White Paper:
Cluster Analysis Gets Complicated
by Rajan Sambandam, TRC
Segmentation studies using cluster analysis have become commonplace. However, the data may be affected by collinearity, which can have a strong impact and affect the results of the analysis unless addressed. This article investigates what level presents a problem, why it's a problem, and how to get around it. Simulated data allows a clear demonstration of the issue without clouding it with extraneous factors.
Collinearity is a natural problem in clustering.
So how can researchers get around it?
Cluster analysis is widely used in segmentation studies for several reasons. First of all, it’s easy to use. In addition, there are many variations of the method, most statistical packages have a clustering option, and for the most part it’s a good analytical technique. Further, the non-hierarchical clustering technique k-means is particularly popular because it’s very fast and can handle large data sets. Cluster analysis is a distance-based method because it uses Euclidean distance (or some variant) in multidimensional space to assign objects to clusters to which they are closest. However, collinearity can become a major problem when such distance based measures are used. It poses a serious problem that, unless addressed, can produce distorted results.

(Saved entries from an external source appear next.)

theorem Ppu.writeVramHigh_frame : p.PortFrame 0x2119 (p.writeVramHigh v) :=
  portFrame_ite (fun _ => ⟨rfl, fun _ h => absurd rfl h, fun _ => rfl⟩) ⟨rfl, fun _ h => absurd rfl h, fun _ => rfl⟩

theorem Ppu.writeCgData_frame : p.PortFrame 0x2122 (p.writeCgData v) :=
  portFrame_ite (fun _ => ⟨rfl, fun _ _ => rfl, fun h => absurd rfl h⟩) ⟨rfl, fun _ _ => rfl, fun _ => rfl⟩

theorem Ppu.writePort_frame : p.PortFrame off (p.writePort off v) := by
  have same {q : Ppu} (ho : q.oam = p.oam) (hv : q.vram = p.vram) (hc : q.cgram = p.cgram) : p.PortFrame off q :=
    ⟨ho, fun _ _ => hv, fun _ => hc⟩
  unfold Ppu.writePort
  iterate 11 refine portFrame_ite (fun _ => same rfl rfl rfl) ?_
  refine portFrame_ite (fun h => h ▸ p.writeVramLow_frame v) ?_
  refine portFrame_ite (fun h => h ▸ p.writeVramHigh_frame v) ?_
  refine portFrame_ite (fun _ => same rfl rfl rfl) ?_
  refine portFrame_ite (fun h => h ▸ p.writeCgData_frame v) ?_
  iterate 2 refine portFrame_ite (fun _ => same rfl rfl rfl) ?_
  exact same rfl rfl rfl

end

/-- A write of zero to 0x420B starts no DMA. -/
theorem Bus.dmaStart_zero (lay : Layout) (b : Bus) : b.dmaStart lay 0 = b := by
  have skip (b : Bus) (ch : Nat) : Bus.dmaChannelStart lay 0 b ch = b := by simp [dmaChannelStart]
  unfold dmaStart
  generalize List.range 8 = channels
  induction channels with
  | nil => rfl
  | cons ch channels ih => rw [List.foldl_cons, skip, ih]

theorem Bus.wr8_eq_writePort_of_zero {b : Bus} {a : Addr} {off : Nat} {v : Byte} (lay : Layout) (ht : b.target a = .reg off)
    (hv : off = 0x420B → v = 0) : b.wr8 lay a v = b.writePort off v := by
  by_cases h : off = 0x420B
  · simp only [Bus.wr8, Bus.writeTarget, ht, Bus.writeReg, if_pos h, hv h, Bus.dmaStart_zero]
  · exact Bus.wr8_eq_writePort lay v ht h

/-- Settles O21: the write as one change of the bus (`Bus.writePort_eq`), and its frame in the PPU (`Ppu.writePort_frame`). -/
theorem registerWriteFrame : Obligations.RegisterWriteFrame := by
  intro b lay a off v hb ht hv
  have range : 0x2000 ≤ off := by
    have := target_inRange b a
    rw [ht] at this
    exact this.1
  have frame := b.ppu.writePort_frame (off := off) v
  rw [Bus.wr8_eq_writePort_of_zero lay ht hv, Bus.writePort_eq]
  refine ⟨?written, fun o ho hne => ?others, rfl, rfl, rfl, frame.oam, frame.vram, frame.cgram, rfl, rfl, rfl⟩
  case written => exact (Cells.read_write hb.regs.1).trans (if_pos rfl)
  case others => exact (Cells.read_write hb.regs.1).trans (if_neg (by omega))

/-! ### Layers, VRAM and audio -/

theorem wordOf_low_eq (v : Byte) (w : Word) : wordOf v (highByte w) = (w &&& 0xFF00) ||| zext v := by
  have h := spliceA_eq .w8 (zext v) w
  simp only [lowByte_zext, spliceA, ← lowByte_eq_and] at h
  exact h

theorem wordOf_high_eq (v : Byte) (w : Word) : wordOf (lowByte w) v = (zext v <<< 8) ||| (w &&& 0x00FF) := by
  rw [wordOf_eq_or, lowByte_eq_and]

section
variable (v : Byte) (p : Ppu)

theorem Ppu.writeVramLow_eq : p.writeVramLow v =
    { p with
      vram := Cells.write p.vram (p.vramAddr.toNat % 0x8000) ((p.vramAt p.vramAddr &&& 0xFF00) ||| zext v)
      vramAddr := if !p.vramIncHigh then p.vramAddr + p.vramStep.words else p.vramAddr } := by
  rw [← wordOf_low_eq]
  by_cases h : p.vramIncHigh <;> simp [writeVramLow, storeVram, advance, h]

theorem Ppu.writeVramHigh_eq : p.writeVramHigh v =
    { p with
      vram := Cells.write p.vram (p.vramAddr.toNat % 0x8000) ((zext v <<< 8) ||| (p.vramAt p.vramAddr &&& 0x00FF))
      vramAddr := if p.vramIncHigh then p.vramAddr + p.vramStep.words else p.vramAddr } := by
  rw [← wordOf_high_eq]
  by_cases h : p.vramIncHigh <;> simp [writeVramHigh, storeVram, advance, h]

end

/-- Settles O52: below the audio ports each write is its port's on the PPU (`Bus.wr8_eq_ppu`), and an audio port takes the byte. -/
theorem layerVramAudioPorts : Obligations.LayerVramAudioPorts := by
  intro b lay a v off ht
  have ppu (h : off < 0x2140) : (b.wr8 lay a v).ppu = b.ppu.writePort off v := congrArg Bus.ppu (Bus.wr8_eq_ppu lay v ht h)
  have port (h : off ≠ 0x420B) : b.wr8 lay a v = b.writePort off v := Bus.wr8_eq_writePort lay v ht h
  refine ⟨?map1, ?map2, ?map3, ?map4, ?char12, ?char34, ?addrLow, ?addrHigh, ?dataLow, ?dataHigh, ?mainMask, ?subMask,
    ?port0, ?port1, ?port2, ?port3⟩
  all_goals rintro rfl
  case map1 | map2 | map3 | map4 =>
    rw [ppu (by decide), ofNat_toNat_mod (m := 4) rfl]
    rfl
  case char12 | char34 | mainMask | subMask => exact ppu (by decide)
  case addrLow =>
    rw [ppu (by decide), ← wordOf_low_eq]
    rfl
  case addrHigh =>
    rw [ppu (by decide), ← wordOf_high_eq]
    rfl
  case dataLow => exact (ppu (by decide)).trans (b.ppu.writeVramLow_eq v)
  case dataHigh => exact (ppu (by decide)).trans (b.ppu.writeVramHigh_eq v)
  case port0 | port1 | port2 | port3 =>
    rw [port (by decide)]
    rfl

/-! ### Reads -/

/-- The two bytes of a palette entry. -/
theorem entry_bytes (c : BitVec 15) :
    lowByte (c.setWidth 16) = BitVec.ofNat 8 (c.toNat % 256) ∧ highByte (c.setWidth 16) = BitVec.ofNat 8 (c.toNat / 256) := by
  have := c.isLt
  constructor
  · apply BitVec.eq_of_toNat_eq
    simp
  · apply BitVec.eq_of_toNat_eq
    simp
    omega

theorem Ppu.readCgData_eq (p : Ppu) :
    let entry := (Cells.read p.cgram p.cgIndex.toNat).toNat
    p.readCgData = if p.cgPhase
      then (BitVec.ofNat 8 (entry / 256), { p with cgPhase := false, cgIndex := p.cgIndex + 1 })
      else (BitVec.ofNat 8 (entry % 256), { p with cgPhase := true }) := by
  obtain ⟨low, high⟩ := entry_bytes (Cells.read p.cgram p.cgIndex.toNat)
  simp only [readCgData, low, high]

/-- Settles O53: each register by its line of `Bus.readReg`. -/
theorem registerReads : Obligations.RegisterReads := by
  intro b a off ht p r
  have reads : r = b.readReg off := Bus.rd8_of_reg ht
  rw [reads]
  refine ⟨?vramLow, ?vramHigh, ?palette, ?port0, ?port1, ?port2, ?port3, ?nmi, ?vblank, ?controllers, ?others⟩
  case controllers =>
    intro h
    unfold Bus.readReg
    iterate 9 rw [if_neg (by omega)]
    exact if_pos h
  case others =>
    intro h hstub
    simp only [List.mem_cons, List.not_mem_nil, or_false, not_or] at h
    unfold Bus.readReg
    iterate 10 rw [if_neg (by omega)]
  all_goals rintro rfl
  case vramLow => exact Prod.ext rfl (apply_ite (fun q : Ppu => ({ b with ppu := q } : Bus)) _ b.ppu b.ppu.advance.reload)
  case vramHigh => exact Prod.ext rfl (apply_ite (fun q : Ppu => ({ b with ppu := q } : Bus)) _ b.ppu.advance.reload b.ppu)
  case palette =>
    change (b.ppu.readCgData.1, { b with ppu := b.ppu.readCgData.2 }) = _
    rw [Ppu.readCgData_eq]
    by_cases h : b.ppu.cgPhase <;> simp [p, h]
  case port0 | port1 | port2 | port3 | nmi | vblank => rfl

/-! ### The palette -/

section
variable {b : Bus} {off : Word} (lay : Layout) (v : Byte)

/-- The registers are reached through bank 0 in both mappings. -/
theorem target_bank0_reg (h1 : 0x2000 ≤ off.toNat) (h2 : off.toNat ≤ 0x5FFF) : b.target (addrOf 0 off) = .reg off.toNat :=
  target_systemBank_reg b (by decide) h1 h2

theorem wr8_cgIndex_ppu : (b.wr8 lay 0x002121 v).ppu = b.ppu.writeCgIndex v :=
  congrArg Bus.ppu (Bus.wr8_eq_ppu lay v (target_bank0_reg (off := 0x2121) (by decide) (by decide)) (by decide))

theorem wr8_cgData_ppu : (b.wr8 lay 0x002122 v).ppu = b.ppu.writeCgData v :=
  congrArg Bus.ppu (Bus.wr8_eq_ppu lay v (target_bank0_reg (off := 0x2122) (by decide) (by decide)) (by decide))

theorem rd8_cgData : b.rd8 0x00213B = (b.ppu.readCgData.1, { b with ppu := b.ppu.readCgData.2 }) :=
  Bus.rd8_of_reg (target_bank0_reg (off := 0x213B) (by decide) (by decide))

end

Collinearity can be defined simply as a high level of correlation between two variables. (When more than two variables are involved, this would be called as multicollinearity.) How high does the correlation have to be for the term collinearity to be invoked? While rules of thumb are prevalent, there doesn't appear to be any strict standard even in the case of regression-based key driver analysis. It's also not clear if such rules of thumb would be applicable for segmentation analysis.
Collinearity is a problem in key driver analysis because, when two independent variables are highly correlated, it becomes difficult to accurately partial out their individual impact on the dependent variable. This often results in beta coefficients that don't appear to be reasonable. While this makes it easy to observe the effects of collinearity in the data, developing a solution may not be straightforward.
The problem is different in segmentation using cluster analysis because there’s no dependent variable or beta coefficient. A certain number of observations measured on a specified number of variables are used for creating segments. Each observation belongs to one segment, and each segment can be defined in terms of all the variables used in the analysis. From a marketing research perspective, the objective in each case is to identify groups of observations similar to each other on certain characteristics, or basis variables, with the hope this would translate into opportunities. In a sense, all segmentation methods are trying for internal cohesion and external isolation among the segments.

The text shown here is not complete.